=== Data for this exercise ===

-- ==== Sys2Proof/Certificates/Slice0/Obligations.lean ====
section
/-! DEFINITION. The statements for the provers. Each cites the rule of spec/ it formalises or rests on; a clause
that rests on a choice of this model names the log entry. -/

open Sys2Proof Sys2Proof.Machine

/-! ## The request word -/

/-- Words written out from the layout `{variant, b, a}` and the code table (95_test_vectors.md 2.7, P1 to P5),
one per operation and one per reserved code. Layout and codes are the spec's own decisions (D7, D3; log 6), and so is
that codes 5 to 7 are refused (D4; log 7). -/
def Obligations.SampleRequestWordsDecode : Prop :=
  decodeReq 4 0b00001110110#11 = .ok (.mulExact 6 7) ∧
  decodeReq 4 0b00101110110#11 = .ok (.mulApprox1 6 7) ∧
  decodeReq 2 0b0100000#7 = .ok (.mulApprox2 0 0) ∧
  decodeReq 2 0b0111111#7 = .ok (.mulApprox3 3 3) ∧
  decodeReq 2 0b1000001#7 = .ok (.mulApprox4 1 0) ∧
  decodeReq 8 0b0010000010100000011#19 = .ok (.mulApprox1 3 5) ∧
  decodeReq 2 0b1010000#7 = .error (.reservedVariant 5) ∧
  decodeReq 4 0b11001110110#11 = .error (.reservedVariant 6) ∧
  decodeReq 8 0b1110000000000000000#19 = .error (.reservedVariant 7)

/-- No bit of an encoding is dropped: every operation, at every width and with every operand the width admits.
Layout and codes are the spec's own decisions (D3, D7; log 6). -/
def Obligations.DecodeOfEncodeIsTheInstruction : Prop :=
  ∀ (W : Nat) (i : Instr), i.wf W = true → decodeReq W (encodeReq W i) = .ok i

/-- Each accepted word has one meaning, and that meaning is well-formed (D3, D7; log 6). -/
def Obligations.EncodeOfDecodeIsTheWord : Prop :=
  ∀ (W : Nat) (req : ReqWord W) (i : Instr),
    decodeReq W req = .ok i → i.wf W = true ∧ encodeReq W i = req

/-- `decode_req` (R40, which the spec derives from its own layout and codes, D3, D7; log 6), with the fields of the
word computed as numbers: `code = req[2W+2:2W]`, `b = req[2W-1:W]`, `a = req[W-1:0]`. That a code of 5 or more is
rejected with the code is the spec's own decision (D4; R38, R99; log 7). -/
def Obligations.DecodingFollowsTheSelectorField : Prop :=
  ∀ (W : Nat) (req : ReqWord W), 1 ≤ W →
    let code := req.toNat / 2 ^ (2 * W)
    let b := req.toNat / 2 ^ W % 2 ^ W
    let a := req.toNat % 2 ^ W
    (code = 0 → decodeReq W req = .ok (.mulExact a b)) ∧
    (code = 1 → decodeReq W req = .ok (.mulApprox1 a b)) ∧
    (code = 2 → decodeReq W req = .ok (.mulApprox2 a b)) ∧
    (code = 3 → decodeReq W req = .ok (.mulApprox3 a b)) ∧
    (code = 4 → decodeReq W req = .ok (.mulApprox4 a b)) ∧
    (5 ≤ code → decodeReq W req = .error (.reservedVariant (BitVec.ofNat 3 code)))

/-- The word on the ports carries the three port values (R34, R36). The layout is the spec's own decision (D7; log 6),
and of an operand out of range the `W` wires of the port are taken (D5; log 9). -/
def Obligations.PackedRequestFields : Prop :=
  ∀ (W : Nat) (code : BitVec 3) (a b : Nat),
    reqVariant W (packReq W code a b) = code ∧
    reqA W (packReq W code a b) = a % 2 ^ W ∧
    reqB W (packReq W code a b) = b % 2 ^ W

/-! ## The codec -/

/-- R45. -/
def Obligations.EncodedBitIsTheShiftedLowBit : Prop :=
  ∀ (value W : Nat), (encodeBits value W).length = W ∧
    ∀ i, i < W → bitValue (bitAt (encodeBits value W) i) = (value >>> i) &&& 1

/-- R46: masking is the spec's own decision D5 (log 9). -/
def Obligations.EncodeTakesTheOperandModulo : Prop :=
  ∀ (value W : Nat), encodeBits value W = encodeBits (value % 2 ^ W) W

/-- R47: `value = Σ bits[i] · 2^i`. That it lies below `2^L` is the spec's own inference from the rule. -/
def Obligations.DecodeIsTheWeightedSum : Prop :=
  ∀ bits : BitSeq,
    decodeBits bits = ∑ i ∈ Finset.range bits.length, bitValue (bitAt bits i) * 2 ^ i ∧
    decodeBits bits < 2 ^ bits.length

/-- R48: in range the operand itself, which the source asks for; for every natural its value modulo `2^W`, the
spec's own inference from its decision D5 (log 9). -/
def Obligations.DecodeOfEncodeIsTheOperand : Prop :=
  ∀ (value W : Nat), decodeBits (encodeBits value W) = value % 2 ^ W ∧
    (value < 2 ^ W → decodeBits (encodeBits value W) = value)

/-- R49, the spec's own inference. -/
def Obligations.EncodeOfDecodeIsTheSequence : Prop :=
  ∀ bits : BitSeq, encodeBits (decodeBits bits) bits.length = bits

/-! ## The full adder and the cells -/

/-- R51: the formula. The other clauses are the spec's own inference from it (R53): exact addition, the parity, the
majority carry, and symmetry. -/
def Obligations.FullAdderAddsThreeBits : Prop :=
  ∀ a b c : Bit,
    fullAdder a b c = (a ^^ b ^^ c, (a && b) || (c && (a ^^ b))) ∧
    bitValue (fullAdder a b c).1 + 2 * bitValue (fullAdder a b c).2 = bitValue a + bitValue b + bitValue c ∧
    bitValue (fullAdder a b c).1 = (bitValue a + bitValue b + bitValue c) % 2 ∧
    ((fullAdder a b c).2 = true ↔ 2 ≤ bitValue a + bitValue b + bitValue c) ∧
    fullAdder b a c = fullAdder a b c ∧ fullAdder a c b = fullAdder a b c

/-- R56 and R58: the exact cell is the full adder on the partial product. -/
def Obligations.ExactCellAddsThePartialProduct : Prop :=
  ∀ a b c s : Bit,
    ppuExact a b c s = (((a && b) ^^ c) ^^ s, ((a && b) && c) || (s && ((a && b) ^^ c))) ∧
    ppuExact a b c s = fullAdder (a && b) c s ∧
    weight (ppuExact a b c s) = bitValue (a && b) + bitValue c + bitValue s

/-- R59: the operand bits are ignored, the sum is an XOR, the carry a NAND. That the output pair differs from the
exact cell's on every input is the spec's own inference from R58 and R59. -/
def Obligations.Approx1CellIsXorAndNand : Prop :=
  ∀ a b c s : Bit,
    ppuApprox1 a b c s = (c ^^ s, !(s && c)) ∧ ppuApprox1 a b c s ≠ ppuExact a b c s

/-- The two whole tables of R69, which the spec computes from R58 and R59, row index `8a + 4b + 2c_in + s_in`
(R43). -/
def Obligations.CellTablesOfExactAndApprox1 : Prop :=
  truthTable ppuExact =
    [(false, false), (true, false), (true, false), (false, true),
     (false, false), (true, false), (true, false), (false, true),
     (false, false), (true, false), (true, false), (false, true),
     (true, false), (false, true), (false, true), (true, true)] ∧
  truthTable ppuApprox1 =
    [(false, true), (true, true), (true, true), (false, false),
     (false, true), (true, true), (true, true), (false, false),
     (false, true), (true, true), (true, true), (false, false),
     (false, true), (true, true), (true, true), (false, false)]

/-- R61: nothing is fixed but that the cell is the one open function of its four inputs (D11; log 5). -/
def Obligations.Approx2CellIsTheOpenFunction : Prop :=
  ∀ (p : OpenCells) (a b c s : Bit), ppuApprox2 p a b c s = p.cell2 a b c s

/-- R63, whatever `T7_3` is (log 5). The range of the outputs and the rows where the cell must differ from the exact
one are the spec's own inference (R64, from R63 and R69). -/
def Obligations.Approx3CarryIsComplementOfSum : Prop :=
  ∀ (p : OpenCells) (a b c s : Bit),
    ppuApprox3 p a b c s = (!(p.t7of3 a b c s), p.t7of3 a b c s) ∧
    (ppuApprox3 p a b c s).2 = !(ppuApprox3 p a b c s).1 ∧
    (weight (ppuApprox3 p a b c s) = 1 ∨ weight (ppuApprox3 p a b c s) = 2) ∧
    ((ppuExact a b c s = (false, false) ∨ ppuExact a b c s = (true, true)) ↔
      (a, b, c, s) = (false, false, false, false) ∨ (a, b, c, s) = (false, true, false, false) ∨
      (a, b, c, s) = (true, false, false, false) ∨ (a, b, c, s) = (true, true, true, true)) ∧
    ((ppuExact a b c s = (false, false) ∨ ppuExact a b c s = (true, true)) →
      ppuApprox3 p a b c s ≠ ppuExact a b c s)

===

> _What needs to be done_
Which lines above include "bitAt"? Show each of them by copying it.

> _Exercise output_
    ∀ i, i < W → bitValue (bitAt (encodeBits value W) i) = (value >>> i) &&& 1
    decodeBits bits = ∑ i ∈ Finset.range bits.length, bitValue (bitAt bits i) * 2 ^ i ∧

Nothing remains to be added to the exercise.